### Directions
Once you find the line with "let ec := clampInt (-32768) 32767 e" in the data that follows, repeat it and every line after it exactly, through the line with "if s.tbu.steerLimitRun < 16 then".

### Dataset
-- ==== Sys2Proof/Machine/Splice.lean ====
section
/-! DEFINITION. The Splice Engine: the hand-off of a slot, its completion at emission, and slate (08_splicing.md). -/

namespace Sys2Proof
namespace Machine

/-- What a completed ring read found (R52). -/
inductive SlotOutcome where
  | absent
  | void
  | memoryFault
  | valid (packet : List Byte) (info : SlotInfo)
deriving DecidableEq, Repr

/-! ## Closing (R156) -/

/-- The packets of a clip in the directory, 0 for a clip that is not there (no booking that is played names one, R146). -/
def storedPackets (dir : List (Nat × Clip)) (id : Word32) : Nat :=
  match findClip? dir id with
  | some c => c.2.stored
  | none => 0

/-- The packets of the clips from a list position on. -/
def packetsFrom (dir : List (Nat × Clip)) (ids : List Word32) : Nat :=
  ids.foldl (fun acc id => acc + storedPackets dir id) 0

/-- The overrun: the packets not yet placed, from the break play position to the end of the list (R156). -/
def overrunOf (dir : List (Nat × Clip)) (ids : List Word32) (x : ServiceState) : Nat :=
  packetsFrom dir (ids.drop (x.listPos - 1)) - x.packetPos

/-- The outcome of a splice-in (R107). -/
def spliceInOutcome (e : BreakEntry) : BreakOutcome :=
  match e.closure with
  | some .shortened => .shortened
  | some .cancelled => .cancelled
  | none => if e.state = .active then .played else .fallbackBlank

/-- The break number of the entry that a window serves. -/
def Window.number? : Window → Option Word16
  | .none => Option.none
  | .clip n => some n
  | .blank n => some n

/-- The window of `v` closes: the splice-in of its entry with the overrun of a CLIP window, and the service's streams marked
returning (R107, R108, R156). -/
def State.spliceIn (s : State) (v : Service) (e : BreakEntry) : State :=
  let x := s.spe.services.get v
  let extra := if e.state = .active then overrunOf s.csc.directory e.clips x else 0
  let s1 := s.updateBreak e.number (fun y => { y with overrun := bumpBy y.overrun extra })
  let s2 := s1.finishBreak e .ended (spliceInOutcome e)
  (s2.updateService v (fun y => { y with window := .none })).markReturning v

/-- The window of an entry closes at a slot with exact time `at_` (R153, R156). -/
def closesAt (e : BreakEntry) (at_ : ExactTime) : Bool := e.closure.isSome || at_.reached e.finish

/-- Step 1 of a hand-off for one service (R153). -/
def State.closeWindow (s : State) (at_ : ExactTime) (v : Service) : State :=
  match (s.spe.services.get v).window.number? with
  | some n =>
    match s.findBreak? n with
    | some e => if closesAt e at_ then s.spliceIn v e else s
    | none => s
  | none => s

/-- Step 1 of a hand-off: every service whose window is open (R153). -/
def State.closeWindows (s : State) (at_ : ExactTime) : State :=
  Service.all.foldl (fun acc v => acc.closeWindow at_ v) s

/-! ## Opening (R154, R155, R106) -/

/-- The slot lies in the entry's window: its start at or before the exact time, its end after it. -/
def inWindowAt (e : BreakEntry) (at_ : ExactTime) : Bool := at_.reached e.start && !at_.reached e.finish
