/-- The steering range (R18). -/
def clampSteer (w : Int) : Int := clampInt (-32768) 32767 w

/-- The integrator's signed 36-bit range (R18). -/
def clampIntegrator (i : Int) : Int := clampInt (-34359738368) 34359738367 i

/-- The six steps of a loop pulse with gain shifts `gp` and `gi` (R18). -/
def Tbu.loop (t : Tbu) (gp gi : Nat) (e : Int) : Tbu :=
  let ec := clampInt (-32768) 32767 e
  let raw := t.integrator - ec * 2 ^ gi
  let i := clampIntegrator raw
  let w0 := convergent (i + -ec * 2 ^ gp) 65536
  let w := clampSteer w0
  Tbu.send { t with
    integrator := i
    integratorSat := decide (i ≠ raw)
    steer := w
    steerSat := decide (w ≠ w0)
    lastLoopError := e } w

/-- The steer-limit run after a loop pulse in LOCKED, with STEER-LIMIT when it reaches 16 (R19, R21). -/
def State.steerLimit (s : State) : State :=
  if s.tbu.steerSat then
    if s.tbu.steerLimitRun < 16 then
      let s1 := s.setTbu { s.tbu with steerLimitRun := s.tbu.steerLimitRun + 1 }
      if s.tbu.steerLimitRun + 1 = 16 then s1.raiseSite .steerLimit .none (.steer (decide (0 < s.tbu.steer))) else s1
    else s
  else s.setTbu { s.tbu with steerLimitRun := 0 }

/-! ## Changes of the discipline state -/

/-- The estimate's limit: 256 times the emission tolerance (R15). -/
def Settings.holdoverLimit (x : Settings) : Nat := 256 * x.emissionTolerance

/-- In HOLDOVER an estimate above its limit makes the state EXPIRED (R15). -/
def Tbu.expire (t : Tbu) (x : Settings) : Tbu :=
  if t.state = .holdover ∧ x.holdoverLimit < t.h then { t with state := .expired } else t

/-- The holdover estimate saturates at 2^48 - 1 (R15). -/
def capH (h : Nat) : Nat := min h 281474976710655

/-- Entry to HOLDOVER from LOCKED, with the comparison of R15 made at once (R14). -/
def Tbu.enterHoldover (t : Tbu) (x : Settings) (cause : HoldoverCause) : Tbu :=
  let w0 := convergent t.integrator 65536
  let w := clampSteer w0
  Tbu.expire (Tbu.send { t with
    state := .holdover
    cause := some cause
    steer := w
    steerSat := decide (w ≠ w0)
    eLast := t.lastLoopError
    n := 0
    h := capH (256 * t.lastLoopError.natAbs)
    relockCount := 0
    runCount := 0 } w) x

/-- Entry to LOCKED: the four counts of R11 and R16 become 0, and the holdover record is cleared (R15). -/
def Tbu.enterLocked (t : Tbu) : Tbu :=
  { t with
    state := .locked
    cause := none
    eLast := 0
    n := 0
    h := 0
    outlierCount := 0
    missingCount := 0
    mismatchCount := 0
    steerLimitRun := 0 }

/-- The eighth pulse of a consistent run makes the state ACQUIRING and clears the holdover record (R15, R17). -/
def Tbu.enterAcquiring (t : Tbu) : Tbu :=
  { t with state := .acquiring, cause := none, eLast := 0, n := 0, h := 0, lockCount := 0 }

/-! ## A taken pulse -/

/-- What the message consumed by a taken pulse says of its nearest second (R6). -/
inductive PulseMessage where
  | none
  | agreeing
  | disagreeing (seconds : Word32)
deriving DecidableEq, Repr

/-- The comparison of R6 for a pulse whose nearest second is `n`. -/
def pulseMessage (held : Option HeldMessage) (n : Word32) : PulseMessage :=
  match held with
  | some m => if m.tracking then (if m.seconds = n then .agreeing else .disagreeing m.seconds) else .none
  | none => .none

/-- A pulse in UNSET: a held tracking message sets site time (R10). -/
def State.setTime (s : State) (held : Option HeldMessage) : State :=
  match held with
  | some m =>
    if m.tracking then
      s.setTbu { s.tbu with
        time := { sec := m.seconds, tick := 0 }
        state := .acquiring
        lockCount := 0
        lastServed := some m.seconds
        counters := { s.tbu.counters with timeSteps := bump s.tbu.counters.timeSteps } }
    else s
  | none => s
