/-- A stream map entry's five bytes (R204). The service and clock flag bytes of a CARRY or DROP entry are 0: DESIGN CHOICE,
log 20. -/
def MapEntry.bytes (e : MapEntry) : List Byte :=
  toBytes 2 e.stream ++
    (match e.cls with
    | .carry => [1#8, 0#8, 0#8]
    | .service v clock => 2#8 :: toBytes 1 v.num ++ [flagByte clock]
    | .drop => [3#8, 0#8, 0#8])

/-- A write-once setting in the image: whether it is marked set, and its value (R194). -/
def onceImageBytes (v : Option Int) : List Byte := flagByte v.isSome :: toBytesSigned (v.getD 0)

/-- The bytes of an image that its CRC covers: the format number, the operating settings in the order of R193, the stream map with
its length before it, and the write-once settings in the order of R192 (R194). The manual states these parts and not their
layout, which is the model's (log 8). -/
def imageBytes (format : Byte) (x : Settings) : List Byte :=
  format :: operatingSettings.flatMap (fun o => toBytesSigned (x.get o))
    ++ toBytes 1 x.map.length ++ x.map.flatMap MapEntry.bytes
    ++ onceImageBytes (x.siteNumber.map Int.ofNat) ++ onceImageBytes (x.areaCode.map Int.ofNat)
    ++ onceImageBytes x.siteOffset ++ onceImageBytes (x.ringSize.map Int.ofNat)

/-- The CRC-32 of an image (R194). -/
def imageCrc (format : Byte) (x : Settings) : Word32 := crc32 (imageBytes format x)

/-- The image that a completed save leaves (R194, R195). -/
def savedImage (x : Settings) : StoredImage :=
  { content := x, format := Config.imageFormat, crc := imageCrc Config.imageFormat x }

/-- SAVE SETTINGS at its owner (R184, R195): the copy is taken, the image is marked invalid, and the site role's hold begins. What
of the copy has reached the memory while the save is in progress, and so after an abandoned one (R196), is left open: the model
keeps the earlier contents under the mark (log 8). -/
def ownSaveSettings (s : State) : Taken :=
  let s1 := s.setSst { s.sst with
    image := { s.sst.image with format := Config.imageErased }
    imageState := .invalid
    save := some { copy := s.sst.live, elapsed := 0 } }
  { state := s1.updatePort .site (fun p => { p with hold := true }), code := .inProgress }

/-- SAVE_SETTINGS (R195). -/
def execSaveSettings (r : Role) (s : State) : Answer := ifRunning s (·.takeCommand r .saveSettings [] ownSaveSettings)

/-- The site role's port as a save ends: no hold, and IN-PROGRESS becomes DONE with echo and sequence kept (R184, R195). -/
def RolePort.endSave (p : RolePort) : RolePort :=
  { p with
    hold := false
    result := if p.result.code = .inProgress then { p.result with code := .done } else p.result }

/-- SAVE_COMPLETE (R195): the image holds the copy and is valid. -/
def execSaveComplete (s : State) : Answer :=
  ifRunning s fun s =>
    match s.sst.save with
    | some v =>
      (s.setSst { s.sst with
        image := savedImage v.copy
        imageState := .valid
        unsaved := false
        save := none }).updatePort .site RolePort.endSave
    | none => s

/-- A value lies in its range, or names a choice (R193). -/
def settingAdmits (o : OperatingSetting) (v : Int) : Bool :=
  match settingLimits? o with
  | some (lo, hi) => decide (lo ≤ v) && decide (v ≤ hi)
  | none => decide (0 ≤ v) && decide (v < settingChoices o)

/-- A write-once setting of an image, where it is marked set, lies in its range (R194). -/
def Settings.onceInRange (x : Settings) : Bool :=
  x.siteNumber.all (fun v => onceAdmits .siteNumber v)
    && x.areaCode.all (fun v => onceAdmits .areaCode v)
    && x.siteOffset.all (fun v => onceAdmits .siteOffset v)
    && x.ringSize.all (fun v => onceAdmits .ringSize v)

### Completed exercise
  let ec := clampInt (-32768) 32767 e
  let raw := t.integrator - ec * 2 ^ gi
  let i := clampIntegrator raw
  let w0 := convergent (i + -ec * 2 ^ gp) 65536
  let w := clampSteer w0
  Tbu.send { t with
    integrator := i
    integratorSat := decide (i ≠ raw)
    steer := w
    steerSat := decide (w ≠ w0)
    lastLoopError := e } w

/-- The steer-limit run after a loop pulse in LOCKED, with STEER-LIMIT when it reaches 16 (R19, R21). -/
def State.steerLimit (s : State) : State :=
  if s.tbu.steerSat then
    if s.tbu.steerLimitRun < 16 then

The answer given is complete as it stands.